While channel surfing I paused to watch a story about a New York mafia (crime family) boss who went for walks in pajamas and displayed all sort of bizarre behaviors. Despite the feds belief that his craziness was an act, they had been unable to gather enough evidence to convict him. That was when the idea of faking a head injury, to guarantee a super size settlement, first dawned on me.
When I complained to my family doctor about the supposed nervousness, reoccurring headaches and feeling of motion that made me nauseous (sick to my stomach) she summoned an ambulance to her office. Within the hour I was in the hospital’s emergency department undergoing a cat scan then given an injection of phenergan that sent a warm rush throughout my entire body . . . a high like none I had ever felt before.
Loaded with a prescription for phenergan pills I was transported back home. While taking this drug is well suited for legitimate motion related symptoms’ for the faker like me it reacted like speed. Weather it were the phenergan alone or a combination it and the high-grade marijuana, I could not sleep or eat much and began to talk insistently (without stopping).
Due to the strained hip flexures, transferring from bed to wheelchair, wheelchair to toilet, toilet to wheelchair and back to bed again was more than I could handle. When sis offered to check in on me, to fix lunch, empty the port-a-potty next to the bed and urinal, seeing that she was an aid for an older lady, I naturally agreed. Besides, with a stranger I wouldn’t be able to smoke my skunk weed. Over bowls of pot, that first morning, we thought of ways to spend the half million dollar settlement a letter from my lawyer mentioned.
Within the second half hour it became clear that her moodiness was going to be a challenge to deal with. If you have ever witnessed a conversation between two inebriated men, you know how it starts out friendly but because of their inability to understand each other, their exchange turns nasty. That’s the way it was between sis and me. Every other thought I expressed, judging by the hostel look on her face and tone of her voice, required rewording to keep her calm.
Biting my tongue was not easy but I managed to do so for two days. Then out it came: “Man, you sure are hard to get along with. I don’t know what your problem is, but I’m sure glad you don’t have to care for me all the time.” If eyes were bullets, with the look she shot me, I would have died then and there. Without a word just menacing stare she raised from the chair she had been sitting in, hurriedly stuffed her cigarettes in her purse and stormed out of the room. Before slamming the apartment door shut and stomping up the hall stairs she yelled: “We’ll see how you do with no one’s help. As*&#%*!”
Later that night, I phoned her to try and explain what lead to me saying what I had. After about ten minutes of explaining she reluctantly accepted my invitation to try again. The next morning she did seemed a little mellower, but what a space-cadet she was being. When she went to her car to retrieve something she locked herself out of the upstairs door. Linda had to leave work and let her back in. She misplaced my urinal. Then when she left for the morning shift, with a plan to return for dinner, fortunately she had removed the grilled cheese pan from the stove but left the burner on. Again, Linda had to leave work to rectify the problem.
Once again I telephoned sis at her home. Clearly, I was not as nice as should have been. I had had enough. In reaction to my unkind words I was blown away when she said: “Fine. Take care of your own self. You think you’re so much better than me. I hate you! I hope you die!” This was not the first time she had stated those two things. Twice she had in the past, but each time she was drunk. So I dismissed her words as mumblings. This time, however, it was clear that she meant what she had to say.

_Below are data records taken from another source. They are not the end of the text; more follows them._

-- ==== Sys2Proof/Tests/Slice0.lean ====
section
/-! SUPPORT. The model's own tests. Expected values come from spec/ (95_test_vectors.md, or the worked examples of
the rules); each `witness_` theorem shows that the hypotheses of a statement are met together. -/

namespace Sys2Proof.Tests

open Sys2Proof Sys2Proof.Machine

/-! ### The assembler's checks refuse an ill-formed line (R67) -/

theorem test_wrong_operand_count_refused : (⟨.gfmul, [1]⟩ : SourceLine).countOk = false := by decide
theorem test_operand_above_255_refused : (⟨.feed, [256]⟩ : SourceLine).rangeOk = false := by decide
theorem test_ill_formed_lines_refused :
    [(⟨.gfmul, [1]⟩ : SourceLine), ⟨.feed, [256]⟩, ⟨.clear, [0]⟩, ⟨.rsblock, [1, 256]⟩].all
      (fun l => !l.wellFormed) = true := by decide
theorem test_run_time_range_is_no_check :
    [(⟨.genpoly, [0]⟩ : SourceLine), ⟨.readrem, [40]⟩].all (·.wellFormed) = true := by decide

/-! ### Decoding, each word written from the layout of R60: OPC, RSV, A, B -/

theorem test_decode_gfmul :
    decode 0b00000001_00000000_01010011_11001010#32 = .instr (.gfmul 0x53#8 0xCA#8) := by decide
theorem test_decode_genpoly :
    decode 0b00000010_00000000_00000000_00010110#32 = .instr (.genpoly 22#8) := by decide
theorem test_decode_clear : decode 0b00000011_00000000_00000000_00000000#32 = .instr .clear := by decide
theorem test_decode_feed :
    decode 0b00000100_00000000_00000000_11101100#32 = .instr (.feed 0xEC#8) := by decide
theorem test_decode_readrem :
    decode 0b00000101_00000000_00000000_00010101#32 = .instr (.readrem 21#8) := by decide
theorem test_decode_readgen :
    decode 0b00000110_00000000_00000000_11111111#32 = .instr (.readgen 255#8) := by decide
theorem test_decode_readstat :
    decode 0b00000111_00000000_00000000_00000010#32 = .instr (.readstat 2#8) := by decide
theorem test_decode_rejects_by_name :
    [0x01FF0000#32, 0x08000000#32, 0x02001600#32, 0x030000FF#32, 0x00000000#32].map decode =
      [.illegal .reservedField, .illegal .opcode, .illegal .operandA, .illegal .operandB,
       .illegal .opcode] := by decide
theorem test_table_word : decodeTableWord 32 0x010053CA = some (.gfmul 0x53#8 0xCA#8) := by decide

/-! ### One command each -/

/-- A block with NMAX = 4 after GENPOLY 2 and FEED 0x12 (R101, R122 worked examples). -/
def small : State :=
  { State.resetWith 4#8 with
    deg := 2#8, g := [0x03#8, 0x02#8, 0#8, 0#8], r := [0x36#8, 0x24#8, 0#8, 0#8] }

/-- The same block before the FEED. -/
def smallClear : State := { small with r := [0#8, 0#8, 0#8, 0#8] }

/-- The same block in the fault state, after a BAD_INDEX. -/
def smallFaulted : State := { small with fault := true, cause := 4#3 }

/-- RESULT, FAULT and CAUSE after a command. -/
def seen : Result → Option (Byte × Bool × BitVec 3)
  | .next t => some (t.result, t.fault, t.cause)
  | .fault _ => none
  | .refused _ => none

/-- The register files and DEG after a command. -/
def files : Result → Option (Byte × List Byte × List Byte)
  | .next t => some (t.deg, t.g, t.r)
  | .fault _ => none
  | .refused _ => none

-- T-DER-MUL-7, T-DER-MUL-13
theorem test_gfmul_general : seen (exec (.gfmul 0x53#8 0xCA#8) small) = some (0x8F#8, false, 0#3) := by decide
theorem test_gfmul_square : seen (exec (.gfmul 0xB7#8 0xB7#8) State.reset) = some (0x6F#8, false, 0#3) := by decide
-- P6 (NMAX = 4), and T-DER-GEN-15
theorem test_genpoly_replaces : files (exec (.genpoly 4#8) small) =
    some (4#8, [0x0F#8, 0x36#8, 0x78#8, 0x40#8], [0#8, 0#8, 0#8, 0#8]) := by decide +kernel
theorem test_genpoly_above_nmax : exec (.genpoly 5#8) small =
    .next { small with fault := true, cause := 3#3 } := rfl
-- R121
theorem test_clear : files (exec .clear small) = some (2#8, small.g, smallClear.r) := by decide
-- T-RS-2, T-DER-FEED-6
theorem test_feed_second_byte : files (exec (.feed 0x34#8) small) =
    some (2#8, small.g, [0x22#8, 0x04#8, 0#8, 0#8]) := by decide
theorem test_feed_zero_factor_shifts : files (exec (.feed 0x36#8) small) =
    some (2#8, small.g, [0x24#8, 0x00#8, 0#8, 0#8]) := by decide
-- R124, T-DER-FEED-11b
theorem test_readrem_last_cell : seen (exec (.readrem 1#8) small) = some (0x24#8, false, 0#3) := by decide
theorem test_readrem_no_generator_first :
    seen (exec (.readrem 40#8) State.reset) = some (0#8, true, 2#3) := by decide
-- T-DER-GEN-2, T-DER-GEN-11
theorem test_readgen_first_cell : seen (exec (.readgen 0#8) small) = some (0x03#8, false, 0#3) := by decide
theorem test_readgen_at_degree : seen (exec (.readgen 2#8) small) = some (0#8, true, 4#3) := by decide
-- T-DER-ST-8 (with DEG not 0), T-DER-ST-11
theorem test_readstat_after_fault :
    seen (exec (.readstat 0#8) smallFaulted) = some (0xE0#8, true, 4#3) := by decide
theorem test_readstat_bad_selector_ignored : exec (.readstat 3#8) smallFaulted = .next smallFaulted := rfl
-- T-DER-MUL-14, and R162 for an illegal word
theorem test_illegal_word : seen (perform 0x01010203#32 small) = some (0#8, true, 1#3) := by decide
theorem test_illegal_word_ignored : perform 0x01010203#32 smallFaulted = .next smallFaulted := rfl
-- The degree-7 generator of the standard, R104 row 7
theorem test_generator_seven : generatorCells 7 =
    [0x7F#8, 0x7A#8, 0x9A#8, 0xA4#8, 0x0B#8, 0x44#8, 0x75#8] := by decide +kernel
-- The largest generator, R104 row 30
theorem test_generator_thirty : (generatorCells 30).take 4 = [0xD4#8, 0xF6#8, 0x4D#8, 0x49#8] := by
  decide +kernel

/-! ### The step, the handshake and the assembler -/

theorem test_step_runs_fetched_word :
    seen (step (State.reset.withFetchWord 32 0x010053CA)) = some (0x8F#8, false, 0#3) := by decide
theorem test_feed_first_after_reset :
    seen (step (State.reset.withFetchWord 32 0x04000012)) = some (0#8, true, 2#3) := by decide

/-- Latencies for the tests: two edges for a read, one for anything else. -/
def lat : Latencies := ⟨1, fun _ => 1, 1, fun _ => 1, 2, 1, 1⟩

That night I eagerly waited for Linda’s return from work. By seven pm I was a bit concerned as to why she was later than usual. Understanding the service business, I figured that they had got swamped or someone from the next shift would be late. By eight o’clock I was a little more apprehensive. It was out of character for her not to at least phone. I phoned her job and was informed that she had left at her normal five-thirty. Now I was worried. I started calling people to find out if they knew anything of her whereabouts. No one knew anything. They all were as stunned as I was that she would just disappear.
At Nine-thirty a little car parked in front of our building to my relief it was her. Instead of going to the door she rapped on the apartment front window. Sis, it seemed, had her keys so she climbed through the window. Her face was beet red. When I questioned where she had been, with an expression I’d never seen, she stared at me. “What’s going on?” I inquired. “Where have you been?”
“Why don’t you tell me what’s wrong Mr. Big shot?” she said. “I’ve been at Karin’s. She offered to let me stay there tonight. I just came to get some clothes.”
Why I didn’t push to find out where her words were coming from I don’t know. Was it because of the heartbreak I was feeling? Did I not want to know? Was it guilt for my past indiscretions? Callously I responded: “Fine, if that’s the way you want it. Go then. It’s been a nice twenty-four years.” She snagged some stuff from the bath and her dresser, pulled some clothes off of their hangers and left.